───── Records to process ─────

-- ==== Sys2Proof/Laws/KeepsLast.lean ====
section
/-! SUPPORT. What each definition keeps (Laws/Keeps.lean): the tiller's scalar instructions and transactions over links. -/

namespace Sys2Proof.Machine

variable {s0 s t : State}

theorem keeps_answerTx {h1 st data} (h : Keeps s0 s) : Keeps s0 (State.answerTx s h1 st data) := by
  unfold State.answerTx
  repeat' first
    | with_reducible assumption | with_reducible apply keeps_sendResponse | split

theorem keeps_endTx {t1 st} (h : Keeps s0 s) : Keeps s0 (State.endTx s t1 st) := by
  unfold State.endTx
  repeat' first
    | with_reducible assumption | with_reducible apply keeps_completeRemote | with_reducible apply keeps_answerTx | split

theorem keeps_endQueued {p b st cls} (h : Keeps s0 s) : Keeps s0 (State.endQueued s p b st cls) := by
  unfold State.endQueued
  repeat' first
    | with_reducible assumption | with_reducible apply keeps_endTx | with_reducible exact keeps_other (by with_reducible assumption) | intro _ _ _
    | (extract_lets +onlyGivenNames x; have q := fun a => x a; clear q; subst x) | with_reducible apply keeps_foldl

theorem keeps_failOutstanding {p b st} (h : Keeps s0 s) : Keeps s0 (State.failOutstanding s p b st) := by
  unfold State.failOutstanding
  repeat' first
    | with_reducible assumption | with_reducible apply keeps_completeRemote | with_reducible apply keeps_modSub | with_reducible apply keeps_answerTx
    | (extract_lets +onlyGivenNames x; refine keeps_cut (s0 := s0) (x := x) ?_ (fun h => ?_); rotate_left; clear_value x; rotate_right; subst x)
    | intro _ _ _ | (extract_lets +onlyGivenNames x; clear_value x) | with_reducible apply keeps_foldl

theorem keeps_linkDown {p b st} (h : Keeps s0 s) : Keeps s0 (State.linkDown s p b st) := by
  unfold State.linkDown
  repeat' first
    | with_reducible assumption | with_reducible apply keeps_endQueued | with_reducible apply keeps_failOutstanding | with_reducible apply keeps_setLink
    | with_reducible apply keeps_wipeLink | with_reducible apply keeps_wb | with_reducible apply keeps_setActive | with_reducible apply keeps_post
    | with_reducible apply keeps_syncEwe

theorem keeps_fence {dev} (h : Keeps s0 s) : Keeps s0 (State.fence s dev) := by
  unfold State.fence
  repeat' first
    | with_reducible assumption | with_reducible apply keeps_linkDown | intro _ _ _ | (extract_lets +onlyGivenNames x; clear_value x)
    | with_reducible apply keeps_foldl | split

theorem keeps_releaseMember {dev} (h : Keeps s0 s) : Keeps s0 (State.releaseMember s dev) := by
  unfold State.releaseMember
  repeat' first
    | with_reducible assumption | with_reducible apply keeps_order | with_reducible apply keeps_orderAll | with_reducible apply keeps_modMember
    | with_reducible apply keeps_fence

theorem keeps_endBulk {p b} (h : Keeps s0 s) : Keeps s0 (State.endBulk s p b) := by
  unfold State.endBulk
  repeat' first
    | with_reducible assumption | with_reducible apply keeps_setSub | with_reducible apply keeps_completeRemote | with_reducible apply keeps_answerTx
    | with_reducible apply keeps_endQueued | intro _ _ _ | with_reducible apply keeps_foldl

theorem keeps_toTowpath {p b} (h : Keeps s0 s) : Keeps s0 (State.toTowpath s p b) := by
  unfold State.toTowpath
  repeat' first
    | with_reducible assumption | with_reducible apply keeps_wf | with_reducible apply keeps_setLink | with_reducible apply keeps_towLane
    | with_reducible apply keeps_endBulk | with_reducible apply keeps_modSub

theorem keeps_portTowpath {p} (h : Keeps s0 s) : Keeps s0 (State.portTowpath s p) := by
  unfold State.portTowpath
  repeat' first
    | with_reducible assumption | with_reducible apply keeps_wantTowpath | with_reducible apply keeps_toTowpath | with_reducible apply keeps_actLatched
    | intro _ _ _ | (extract_lets +onlyGivenNames x; clear_value x) | with_reducible apply keeps_foldl | split

theorem keeps_partTowpath {k} (h : Keeps s0 s) : Keeps s0 (State.partTowpath s k) := by
  unfold State.partTowpath
  repeat' first
    | with_reducible assumption | with_reducible apply keeps_portTowpath | intro _ _ _ | with_reducible apply keeps_foldl

theorem keeps_enterScope {scope target} (h : Keeps s0 s) : Keeps s0 (State.enterScope s scope target) := by
  unfold State.enterScope
  repeat' first
    | with_reducible assumption | with_reducible apply keeps_enterCore | with_reducible apply keeps_partTowpath | with_reducible apply keeps_enterEngine
    | (extract_lets +onlyGivenNames x; refine keeps_cut (s0 := s0) (x := x) ?_ (fun h => ?_); rotate_left; clear_value x; rotate_right; subst x)
    | (extract_lets +onlyGivenNames x; clear_value x) | with_reducible apply keeps_foldl | split

theorem keeps_startDrain {k} (h : Keeps s0 s) : Keeps s0 (State.startDrain s k) := by
  unfold State.startDrain
  repeat' first
    | with_reducible assumption | with_reducible apply keeps_enterScope | with_reducible apply keeps_wf

theorem keeps_disableDom {k} (h : Keeps s0 s) : Keeps s0 (State.disableDom s k) := by
  unfold State.disableDom
  repeat' first
    | with_reducible assumption | with_reducible apply keeps_wb | with_reducible apply keeps_startDrain | with_reducible apply keeps_wf
    | (extract_lets +onlyGivenNames x; refine keeps_cut (s0 := s0) (x := x) ?_ (fun h => ?_); rotate_left; clear_value x; rotate_right; subst x)
    | (extract_lets +onlyGivenNames x; clear_value x) | split

theorem keeps_setDom {k en} (h : Keeps s0 s) : Keeps s0 (State.setDom s k en) := by
  unfold State.setDom
  repeat' first
    | with_reducible assumption | with_reducible apply keeps_syncResets | with_reducible apply keeps_enableDom | with_reducible apply keeps_disableDom
    | with_reducible exact keeps_other (by with_reducible assumption) | (extract_lets +onlyGivenNames x; clear_value x) | split

theorem keeps_endTest {state} (h : Keeps s0 s) : Keeps s0 (State.endTest s state) := by
  unfold State.endTest
  repeat' first
    | with_reducible assumption | with_reducible apply keeps_wf | with_reducible apply keeps_setDom | with_reducible apply keeps_syncResets
    | with_reducible exact keeps_other (by with_reducible assumption)
    | (extract_lets +onlyGivenNames x; refine keeps_cut (s0 := s0) (x := x) ?_ (fun h => ?_); rotate_left; clear_value x; rotate_right; subst x)
    | intro _ _ _ | (extract_lets +onlyGivenNames x; clear_value x) | with_reducible apply keeps_foldl

theorem keeps_forceOff {k} (h : Keeps s0 s) : Keeps s0 (State.forceOff s k) := by
  unfold State.forceOff
  repeat' first
    | with_reducible assumption | with_reducible apply keeps_wf | with_reducible apply keeps_setCore | with_reducible apply keeps_partTowpath
    | with_reducible apply keeps_wb | with_reducible apply keeps_loseBasins | with_reducible apply keeps_clearScope | intro _ _ _
    | with_reducible apply keeps_foldl

theorem keeps_allOff (h : Keeps s0 s) : Keeps s0 (State.allOff s) := by
  unfold State.allOff
  repeat' first
    | with_reducible assumption | with_reducible apply keeps_forceOff | with_reducible apply keeps_foldl

theorem keeps_finishTest {t1} (h : Keeps s0 s) : Keeps s0 (State.finishTest s t1) := by
  unfold State.finishTest
  repeat' first
    | with_reducible assumption | with_reducible apply keeps_writeRecord | with_reducible apply keeps_addSoft | with_reducible apply keeps_setSoft
    | with_reducible apply keeps_postSev | with_reducible apply keeps_endTest | with_reducible apply keeps_setStage
    | with_reducible apply keeps_portTowpath | with_reducible apply keeps_allOff
    | (extract_lets +onlyGivenNames x; refine keeps_cut (s0 := s0) (x := x) ?_ (fun h => ?_); rotate_left; clear_value x; rotate_right; subst x)
    | (extract_lets +onlyGivenNames x; clear_value x) | with_reducible apply keeps_foldl | split

theorem keeps_nextSlice {t1} (h : Keeps s0 s) : Keeps s0 (State.nextSlice s t1) :=
  keeps_ite (keeps_finishTest (keeps_syncSlice (keeps_other h))) (keeps_syncSlice (keeps_other h))

theorem keeps_partLinksEnd {k} (h : Keeps s0 s) : Keeps s0 (State.partLinksEnd s k) := by
  unfold State.partLinksEnd
  repeat' first
    | with_reducible assumption | with_reducible apply keeps_failOutstanding | intro _ _ _ | with_reducible apply keeps_foldl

─────

__Brief__
Out of the data above, give again only the lines starting at the one holding "unfold State.toTowpath" and ending at the one holding "keeps_endBulk | with_reducible apply keeps_modSub", unchanged.

__Task result__
  unfold State.toTowpath
  repeat' first
    | with_reducible assumption | with_reducible apply keeps_wf | with_reducible apply keeps_setLink | with_reducible apply keeps_towLane
    | with_reducible apply keeps_endBulk | with_reducible apply keeps_modSub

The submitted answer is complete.